During World War II, America and her allies needed to estimate the number of Panzer V tanks Germany had produced. The solution was simple: Look at the serial numbers of the captured tanks. If you assume the tanks had been sequentially numbered — as in fact they were — you could view the serial numbers of the captured tanks as random samples from the entire range. You could then use statistics to estimate the range and hence the number of tanks produced. More details available here.

A few years later America tried to use the serial number trick to estimate the number of Soviet strategic bombers. This time the trick backfired.

In 1958, American military intelligence believed the USSR would soon have four hundred Bison and three hundred Bear bombers capable of striking the American heartland. Their evidence was the high serial number of a Bison that had flown at a May Day parade in Moscow. In fact, the Soviets knew the Americans were watching, and intentionally inflated that number. — Rocket Men, page 118.

The Panzer estimate was accurate because the Allies had hundreds of data points, enough to support the assumption that the tanks were sequentially numbered and to make a good estimate of the total number.

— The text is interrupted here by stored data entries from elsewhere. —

-- ==== Sys2Proof/Tests/Slice0.lean ====
section
/-! SUPPORT. The model's own tests: an ill-formed command for each check, commands on a small state with the values that the spec works
out, and for each statement with hypotheses a state and operands that meet them. -/

namespace Sys2Proof.Tests

open Sys2Proof.Machine

/-! Ill-formed commands, one for each check. -/

def rq : Req := ⟨1, 7⟩
def frame0 : RxFrame := { port := 0, len := 13, pcp := none, etherType := 0x0806, udpDst := none, dst := 0, src := 0, rctSeq := none, fcsOk := true, payload := [] }

/-- Point numbers end at 16,383 (R248). -/
theorem test_wf_on_delay : (Instr.alarmOnDelayExpiry 16384).wf = false := by decide
theorem test_wf_off_delay : (Instr.alarmOffDelayExpiry 16384).wf = false := by decide
theorem test_wf_shelving : (Instr.shelvingExpiry 16384).wf = false := by decide
/-- First-out messages carry at least their head; FO_RESET has 4 bytes (R269). -/
theorem test_wf_fo_candidate : (Instr.foCandidate [1, 2, 3]).wf = false := by decide
theorem test_wf_fo_decided : (Instr.foDecided [1, 2, 3]).wf = false := by decide
theorem test_wf_fo_reset : (Instr.foReset [3, 0, 0, 0, 0]).wf = false := by decide
/-- An act-at-time message has 40 bytes (R305). -/
theorem test_wf_act_at : (Instr.actAtMessage (List.replicate 39 0)).wf = false := by decide
/-- A bell frame has 64 bytes, in a twin-link frame of 76 (R326, R329). -/
theorem test_wf_bell : (Instr.bellFrame (List.replicate 64 0)).wf = false := by decide
/-- A relayed block has at most 1,024 bytes (R573). -/
theorem test_wf_relay : (Instr.relay (.slot 0) 0 (List.replicate 1025 0)).wf = false := by simp only [Instr.wf, List.length_replicate]; decide
/-- A frame has at least its Ethernet header. -/
theorem test_wf_frame : (Instr.frameReceive frame0).wf = false := by decide
/-- Node numbers of the Spoke link run from 1 to 256 (R410); a reply's data length is one byte (R409). -/
theorem test_wf_spoke_in : (Instr.spokeInFrame 0 false ⟨0, 0⟩ 257 0 []).wf = false := by decide
theorem test_wf_spoke_mgmt : (Instr.spokeMgmtReply 0 7 (.object false 0 (List.replicate 256 0))).wf = false := by
  simp only [Instr.wf, List.length_replicate]; decide
/-- A PTP domain number is one byte (IEEE 1588-2019). -/
def ptpRx (domain : Nat) : PtpRx := ⟨domain, false, 0, 9, 0, 0, 0⟩
theorem test_wf_ptp_sync : (Instr.ptpSync (ptpRx 256) ⟨0, 0, 0⟩).wf = false := by decide
theorem test_wf_ptp_delay : (Instr.ptpDelayMessage 0 true true (ptpRx 256) 0).wf = false := by decide
theorem test_wf_ptp_management : (Instr.ptpManagement 0 true (ptpRx 256)).wf = false := by decide
theorem test_wf_spoke_lost : (Instr.spokeNodeLost 0).wf = false := by decide
theorem test_wf_spoke_recheck : (Instr.spokeDelayRecheck 257).wf = false := by decide
/-- CAN data has at most 64 bytes, 64 transmit and 256 receive objects (R431, R435). -/
theorem test_wf_can_frame : (Instr.canFrameReceived 0 ⟨0, false, true, false, false, List.replicate 65 0⟩).wf = false := by decide
theorem test_wf_can_txtmo : (Instr.canTxtmoExpiry 0 64).wf = false := by decide
theorem test_wf_can_rtmo : (Instr.canRtmoExpiry 0 256).wf = false := by decide
/-- A pass-through request has at most 256 bytes (R494). -/
theorem test_wf_hart : (Instr.hartPtReq rq (List.replicate 257 0)).wf = false := by simp only [Instr.wf, List.length_replicate]; decide
/-- A READ has 1 to 16 items, a WRITE at least one (R567). -/
theorem test_wf_read : (Instr.eapRead rq 0 []).wf = false := by decide
theorem test_wf_write : (Instr.eapWrite rq 0 []).wf = false := by decide
/-- A block has at most 1,024 bytes, a P-256 key 64 (R571, R48). -/
theorem test_wf_block : (Instr.fileBlock rq 1 (.write 0 (List.replicate 1025 0))).wf = false := by simp only [Instr.wf, List.length_replicate]; decide
theorem test_wf_key : (Instr.ownerKeyEnrol rq (List.replicate 63 0)).wf = false := by decide

/-! Small states: a module that runs, one that holds ACT, one in which a session of role SERVICE is open on P5. -/

def up : Mod := { boot := { inReset := false, state := 5 }, cas := { running := true }, clk := { override := false } }
def solo : Mod := { up with tan := { role := .solo, ilk := { act := true, peer := .unclaimed } } }
def boss : Session := { id := 1, port := 2, station := false, role := 4, lastAt := 0 }
def heardBy (m : Mod) : Mod := { m with eap := { m.eap with sessions := [boss] } }
def on (m : Mod) : State := { m := m }
def inMaint (m : Mod) : Mod := { m with boot := { m.boot with state := 6 } }

/-- A request is heard; a COMMAND is admitted. -/
theorem wit_heard : heard (heardBy up) rq boss ∧ heard (inMaint (heardBy up)) rq boss := ⟨⟨rfl, rfl, rfl⟩, rfl, rfl, rfl⟩
theorem wit_admitted : admitted (heardBy solo) rq boss 9 3 false false ∧ admitted (inMaint (heardBy up)) rq boss 12 4 true true :=
  ⟨⟨⟨rfl, rfl, rfl⟩, by decide, by decide, by decide, rfl⟩, ⟨rfl, rfl, rfl⟩, by decide, by decide, by decide, rfl⟩

/-! Witnesses: for each statement with hypotheses, a state and operands that meet them. -/

/-- EmptyQueueIdlesOneRootCycle, CeInstructionTouchesEngineOnly. -/
theorem wit_queue_and_lane : (on up).pending = [] ∧ ceLaneOf (.ceNop 3) = some 3 := ⟨rfl, rfl⟩
/-- TablesReadBackAndHaveOneForm: an empty table and one with entries are in canonical form. -/
theorem wit_words : SMap.wf (0 : BitVec 32) ({} : Ce).words = true ∧ SMap.wf (0 : Nat) [(3, 1), (7, 2)] = true := by decide

def traced : Mod := { up with ce := { trc := { chs := [{ src := 1, lnum := 0 }] } } }
def looped : Mod := { up with ce := { cfg := [{ lnum := 0 }] } }
/-- CeBranchPortsTablesTraceEnd: a channel of the lane's loop and one of none; a lane with a configured loop and one without. -/
theorem wit_trace_end :
    ((at_ up.ce.trc.chs 0 {}).src ≠ 1 ∧ (at_ traced.ce.trc.chs 0 {}).src = 1 ∧ (at_ traced.ce.trc.chs 0 {}).lnum = (traced.ce.lane 0).loop) ∧
    up.ce.loopCfg ((laneStep up.ce 0 1 id).lane 0).loop = none ∧ (looped.ce.loopCfg ((laneStep looped.ce 0 1 id).lane 0).loop).isSome = true := by
  decide

def tabbed : Mod := { heardBy solo with ce := { tabSt := List.replicate 16 { present := true, fresh := true }, trc := { state := 1 },
                                                cfg := [{ lnum := 511 }] } }
/-- CeTableTraceAndCounterRequests. -/
theorem wit_table_trace : heard tabbed rq boss ∧ 3 ≤ boss.role ∧ tabbed.maint = false ∧ tabbed.changing = false ∧
    (at_ tabbed.ce.tabSt 15 {}).pending = false ∧ (at_ tabbed.ce.tabSt 15 {}).fresh = true ∧ tabbed.partnerFollows = false ∧
    tabbed.act = true ∧ tabbed.readingFile .trace = false ∧ tabbed.ce.trc.state = 1 ∧ (tabbed.ce.loopCfg 511).isSome = true :=
  ⟨⟨rfl, rfl, rfl⟩, by decide⟩

/-- RestartCommandsOrderTheirStart, outside MAINTENANCE and in it. -/
theorem wit_restart : admitted (heardBy up) rq boss 0 3 false true ∧ admitted (inMaint (heardBy up)) rq boss 0 3 false true ∧
    4 ≤ boss.role ∧ (heardBy up).changing = false ∧ (heardBy up).alone = false ∧ (heardBy solo).alone = true :=
  ⟨⟨⟨rfl, rfl, rfl⟩, by decide, by decide, by decide, rfl⟩, ⟨⟨rfl, rfl, rfl⟩, by decide, by decide, by decide, rfl⟩, by decide⟩

def slotted : Mod := { heardBy up with cas := { running := true, hdr := { active := 0, previous := 7, slots := List.replicate 8 { st := 2 } } } }
/-- ActivateAndRollbackSwitchTheImage: slots 1 and 7 of eight VALID ones. -/
theorem wit_activate : admitted slotted rq boss 1 3 false true ∧ admitted slotted rq boss 2 3 false false ∧ slotted.changing = false ∧
    slotted.tandemForbids boss = false ∧ (slotted.cas.hdr.slot 1).st = 2 ∧ 1 ≠ slotted.cas.hdr.active ∧ slotted.needsBoth = false ∧
    slotted.maint = false ∧ slotted.cas.hdr.previous < 8 ∧ (slotted.cas.hdr.slot 7).st = 2 :=
  ⟨⟨⟨rfl, rfl, rfl⟩, by decide, by decide, by decide, rfl⟩, ⟨⟨rfl, rfl, rfl⟩, by decide, by decide, by decide, rfl⟩, by decide⟩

The Bison bomber was only one data point, but it was consistent with what intelligence services (wrongly) believed. At that time, the US had grossly over-estimated the military capabilities of the USSR. According to *Rocket Men*, Khrushchev turned down US offers to cooperate in space exploration because he feared that such cooperation would give the US a more accurate assessment of his country’s military.

**Related post**: Selection bias and bombers

Fascinating, I love bits of history like this.

Hi John,

why does the formula (M-1)(S+1)/S work?

S is the tank sample size and M is the maximum serial number.

Thank you,

Alessandro

Alessandro: I don’t know what criteria were used to derive that estimate, but it makes sense. The M-1 simple makes the serial numbers based at 0.

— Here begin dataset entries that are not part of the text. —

/-- Settles O7: SRST writes power-on's registers over the state's own. -/
theorem resetAndSoftResetValues : Obligations.ResetAndSoftResetValues :=
  ⟨⟨rfl, rfl, rfl, rfl, rfl, fun i _ => Memory.read_nil i⟩, decode_append .srst, fun _ => rfl⟩

/-- In a state that meets the invariants a command answers a state that meets them: SRST resets the registers, a control
command writes none, and a unit's command keeps its unit's clauses and leaves the other units alone. -/
theorem exec_keeps_inv {s : State} (h : s.Inv) (i : Instr) : ∃ t, exec i s = .next t ∧ t.Inv := by
  by_cases hne : i = .srst
  · subst hne
    exact ⟨_, rfl, State.inv_of_reset rfl rfl rfl rfl h.rxBufWf⟩
  · by_cases hi : unitOf i = .control
    · obtain ⟨r, hr⟩ := exec_control hi hne s
      exact ⟨_, hr, h.congr fun u => sameUnit_pushRsp u s r⟩
    · obtain ⟨v, ⟨r, hr⟩, hkeeps⟩ := exec_local hi (hasEntry_of_inv h i)
      refine ⟨_, hr s (sameUnit_refl _ s), (State.inv_iff _).2 fun u => ?_⟩
      by_cases hu : u = unitOf i
      · subst hu
        exact (hkeeps (s.inv_iff.1 h _)).congr (sameUnit_withUnit_pushRsp _ s v r)
      · exact (s.inv_iff.1 h u).congr (sameUnit_withUnit_other hu s v r)

/-- Settles O12: a command's word runs the command, and an illegal one only responds. -/
theorem everyCommandWordCompletes : Obligations.EveryCommandWordCompletes := by
  intro s w h
  cases hw : decode w with
  | command i =>
    rw [runWord_of_command hw]
    exact exec_keeps_inv h i
  | illegal op => exact ⟨_, runWord_of_illegal hw s, h.congr fun u => sameUnit_pushRsp u s _⟩

theorem sameUnit_hostCmd (u : UnitName) (s : State) (ws : List CmdWord) : sameUnit u s { s with hostCmd := ws } := by
  cases u <;> simp [sameUnit]

/-- Settles O15: a step waits, or runs a word on the state without it, which completes with the invariants kept. -/
theorem stepKeepsTheInvariants : Obligations.StepKeepsTheInvariants := by
  intro s t h hstep
  cases hq : s.hostCmd with
  | nil =>
    rw [step_of_nil hq] at hstep
    cases hstep
    exact h
  | cons w ws =>
    rw [step_of_cons hq] at hstep
    obtain ⟨t', ht', hinv⟩ := everyCommandWordCompletes _ w (h.congr fun u => sameUnit_hostCmd u s ws)
    obtain rfl := Host.Outcome.next.inj (ht'.symm.trans hstep)
    exact hinv

/-- A word that answers leaves the host's words as they were and adds one response to those received. -/
theorem runWord_eq_next {w : CmdWord} {s t : State} (h : runWord w s = .next t) :
    t.hostCmd = s.hostCmd ∧ ∃ r, t.hostRsp = s.hostRsp ++ [r] := by
  cases hw : decode w with
  | command i =>
    rw [runWord_of_command hw] at h
    obtain ⟨u, r, rfl, hcmd, hrsp⟩ := exec_eq_next h
    exact ⟨hcmd, r, by simp [hrsp]⟩
  | illegal op =>
    rw [runWord_of_illegal hw] at h
    cases h
    exact ⟨rfl, _, rfl⟩

/-- Settles O10: the step takes its word from the queue and the word adds the response. -/
theorem eachCommandGetsOneResponse : Obligations.EachCommandGetsOneResponse := by
  intro s t w ws hq h
  rw [step_of_cons hq] at h
  exact runWord_eq_next h

end Sys2Proof.Machine
end

section
/-! TX_CTL in an open frame (10_state R28, R32): it counts and checks the payload bytes passed. -/

namespace Sys2Proof.Machine

/-- TX_CTL in a frame of n payload bytes of which these have been passed. -/
def txPassed (n : U64) (p : List Byte) : TxUnit :=
  ⟨if p.length = n.toNat then .trailer else .body, BitVec.ofNat 8 n.toNat, BitVec.ofNat 8 p.length, crc8 p⟩

theorem txPassed_nil (n : U64) :
    txPassed n [] = ⟨if n = 0 then .trailer else .body, n.setWidth 8, 0, Config.crcInit⟩ := by
  have h0 : 0 = n.toNat ↔ n = 0 := ⟨fun h => BitVec.eq_of_toNat_eq h.symm, fun h => h ▸ rfl⟩
  simp only [txPassed, List.length_nil, h0, crc8_nil]
  rfl

/-- One more TX_BYTE: it is passed while the frame is short of n bytes, and refused from then on. -/
theorem exec_txByte_txPassed {n : U64} {q : List Byte} {d : Byte} {s t : State} (hn : n.toNat ≤ 255)
    (hs : s.tx = txPassed n (q.take n.toNat)) (h : exec (.txByte d) s = .next t) :
    t.tx = txPassed n ((q ++ [d]).take n.toNat) := by
  by_cases hq : q.length < n.toNat
  · rw [List.take_of_length_le hq.le] at hs
    rw [List.take_of_length_le (by simpa using hq)]
    have hbody : (txPassed n q).state = .body := if_neg hq.ne
    obtain rfl := Host.Outcome.next.inj ((exec_txByte_body d hs hbody).symm.trans h)
    have hcnt : BitVec.ofNat 8 q.length + 1 = BitVec.ofNat 8 (q.length + 1) := by simp [BitVec.ofNat_add]
    have hlast : BitVec.ofNat 8 (q.length + 1) = BitVec.ofNat 8 n.toNat ↔ q.length + 1 = n.toNat := by
      rw [← BitVec.toNat_inj, BitVec.toNat_ofNat, BitVec.toNat_ofNat]
      omega
    simp only [State.pushRsp_tx, State.setTx_tx, txPassed, hcnt, hlast, crc8_append_singleton, List.length_append,
      List.length_singleton]
  · have hlen : (q.take n.toNat).length = n.toNat := List.length_take_of_le (Nat.not_lt.1 hq)
    have hstate : (txPassed n (q.take n.toNat)).state ≠ .body := by simp [txPassed, hlen]
    obtain rfl := Host.Outcome.next.inj ((exec_txByte_refused d hs hstate).symm.trans h)
    rw [List.take_append_of_le_length (Nat.not_lt.1 hq)]
    exact hs

/-- A command that keeps a frame open is a TX_BYTE or of another unit. -/
theorem unitOf_ne_tx {c : Instr} (hc : keepsFrameOpen c = true) (hd : txByteOf c = none) :
    unitOf c ≠ .tx ∧ c ≠ .srst := by
  cases c <;> simp_all [keepsFrameOpen, txByteOf, unitOf]

/-- Along commands that keep a frame open, TX_CTL covers the first n of the bytes offered. -/
theorem execAll_txPassed {n : U64} (hn : n.toNat ≤ 255) {cs : List Instr} {q : List Byte} {s t : State}
    (hcs : ∀ c ∈ cs, keepsFrameOpen c = true) (hs : s.tx = txPassed n (q.take n.toNat))
    (h : execAll cs s = .next t) : t.tx = txPassed n ((q ++ cs.filterMap txByteOf).take n.toNat) := by
  induction cs generalizing q s with
  | nil =>
    cases h
    simpa using hs
  | cons c cs ih =>
    obtain ⟨hc, hrest⟩ := List.forall_mem_cons.1 hcs
    simp only [execAll] at h
    split at h
    · next s' hs' =>
      cases hd : txByteOf c with
      | none =>
        obtain ⟨hu, hne⟩ := unitOf_ne_tx hc hd
        obtain ⟨hother, -, -⟩ := unitsWriteOnlyTheirOwnRegisters c s s' hne hs'
        have htx : s.tx = s'.tx := hother .tx hu.symm
        simpa [hd] using ih hrest (htx ▸ hs) h
      | some d =>
        obtain rfl : c = .txByte d := by cases c <;> simp_all [txByteOf]
        simpa [txByteOf] using ih hrest (exec_txByte_txPassed hn hs hs') h
    · nomatch h
    · nomatch h

/-- Settles O57: TX_START opens the frame with no byte passed, and what follows passes the first n bytes. -/
theorem txCrcCoversTheBytesPassed : Obligations.TxCrcCoversTheBytesPassed := by
  intro s t n cs hidle hn hcs h
  rw [execAll, exec_txStart_open rfl hidle hn, ← txPassed_nil] at h
  exact execAll_txPassed (q := []) hn hcs (congrArg (txPassed n) List.take_nil.symm) h

end Sys2Proof.Machine
end

section
/-! Where a command can stop (20_memory R50; log 5), and when RX_BYTE reports a packet (20_memory R61). -/

namespace Sys2Proof.Machine

theorem eq_255_iff_le_toNat (b : Byte) : b = 255 ↔ 255 ≤ b.toNat :=
  ⟨fun h => h ▸ Nat.le_refl 255, fun h => BitVec.eq_of_toNat_eq (Nat.le_antisymm (Nat.le_of_lt_succ b.isLt) h)⟩

/-- The missing entry is the one past RX_BUF's last, index 255 (R50). -/
theorem not_hasEntry_iff {i : Instr} {s : State} :
    ¬ HasEntry i s ↔ (∃ d, i = .rxByte d) ∧ s.rx.state = .body ∧ s.rx.cnt = 255 := by
  simp only [HasEntry, not_forall, Nat.not_lt, exists_prop, exists_and_right, eq_255_iff_le_toNat]

/-- Every command answers that does not write past RX_BUF, whether or not the state meets the invariants. -/
theorem exec_answers_of_hasEntry {i : Instr} {s : State} (hroom : HasEntry i s) : ∃ t, exec i s = .next t := by
  by_cases hi : unitOf i = .control
  · by_cases hne : i = .srst
    · exact hne ▸ ⟨_, rfl⟩
    · obtain ⟨r, hr⟩ := exec_control hi hne s
      exact ⟨_, hr⟩
  · obtain ⟨t, ⟨r, hr⟩, -⟩ := exec_local hi hroom
    exact ⟨_, hr s (sameUnit_refl _ s)⟩

/-- Settles O11: a command whose entry exists answers, and the one whose entry does not is RX_BYTE at index 255, which
faults. -/
theorem onlyStopIsAPayloadWritePastTheBuffer : Obligations.OnlyStopIsAPayloadWritePastTheBuffer := by
  intro i s
  rw [← not_hasEntry_iff]
  by_cases hroom : HasEntry i s
  · obtain ⟨t, ht⟩ := exec_answers_of_hasEntry hroom
    simp [ht, hroom]
  · obtain ⟨⟨d, rfl⟩, hx, hcnt⟩ := not_hasEntry_iff.1 hroom
    have hfault := exec_rxByte_full d rfl hx ((eq_255_iff_le_toNat _).1 hcnt)
    exact ⟨fun r => by simp [hfault], fun _ => hroom, fun _ => ⟨_, hfault⟩⟩

/-- The response a command adds is the one its equation names. -/
theorem response_of_exec {i : Instr} {s t u : State} {r r' : Response} (he : exec i s = .next (u.pushRsp r'))
    (hu : u.hostRsp = s.hostRsp) (h : exec i s = .next t) (hr : t.hostRsp = s.hostRsp ++ [r]) :
    t = u.pushRsp r' ∧ r = r' := by
  obtain rfl := Host.Outcome.next.inj (he.symm.trans h)
  simpa [hu, eq_comm] using hr

/-- A length byte and a payload byte are answered OK (R180), so what is reported is reported on a trailer. -/
theorem rxByte_state_of_status_ne_ok {d : Byte} {s t : State} {r : Response} (h : exec (.rxByte d) s = .next t)
    (hr : t.hostRsp = s.hostRsp ++ [r]) (hstatus : r.status ≠ .ok) : s.rx.state = .crc := by
  cases hx : s.rx.state with
  | len =>
    obtain ⟨-, rfl⟩ := response_of_exec (exec_rxByte_len d rfl hx) rfl h hr
    exact absurd rfl hstatus
  | body =>
    have hroom := hasEntry_of_exec h d rfl hx
    obtain ⟨-, rfl⟩ := response_of_exec (exec_rxByte_body d rfl rfl hx hroom) rfl h hr
    exact absurd rfl hstatus
  | crc => rfl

If you only have one tank, you assume it’s in the middle of the range. Of course it could be anywhere in the range, but by symmetry it seems that the middle is as good a guess as any other.

As S gets larger, (S+1)/S is essentially1, and so for a large sample, your estimate almost just the largest serial number, which would be the maximum likelihood estimate.

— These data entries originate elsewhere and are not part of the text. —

-- ==== Sys2Proof/Word.lean ====
section
/-! DEFINITION. The word types of the sequencer (spec/00_scope.md R9): bytes, 16-bit and 32-bit unsigned values. -/

namespace Sys2Proof

/-- `u8` of R9; also one byte on the wire. -/
abbrev Byte := BitVec 8

/-- `u16` of R9: a colour, a cache register, a bound of a window; an `i16` operand is the same 16 bits (R94). -/
abbrev U16 := BitVec 16

/-- `u32` of R9: a count, a length, a frequency. -/
abbrev U32 := BitVec 32

end Sys2Proof
end

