-- ==== Sys2Proof/Machine/Flags.lean ====
section
/-! DEFINITION. The block's flags (spec/10_state.md R36): the transaction gate and the sticky fault bit. It has no condition
codes. -/

namespace Sys2Proof.Machine

/-- Write the transaction gate (R25): false is Idle, true is Open. -/
def setGate (open_ : Bool) (s : State) : State := { s with inTx := open_ }

/-- Set a fault bit (R13). Sticky: nothing clears it (R36). -/
def setFaultBit (n : FaultName) (s : State) : State :=
  match n with
  | .idleStream => { s with faultIdleStream := true }

/-- Read a fault bit. -/
def faultBit (n : FaultName) (s : State) : Bool :=
  match n with
  | .idleStream => s.faultIdleStream

end Sys2Proof.Machine
end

I think the MLE is biased and (S+1)/S is just a bias adjustment. For a uniform [0, b] variable, the maximum of S observations has a pdf of f(x) = S * b^(-S) * x^(S-1). The expectation is then just (S / (S+1)) * b. I believe this estimate is the MVUE.

c: Thanks. That sounds right.

As the topic fits so well: The National Socialist Party started counting their members with 501 in order to pretend to be bigger. Hitler was the nominal no. 555.

http://en.wikipedia.org/wiki/German_tank_problem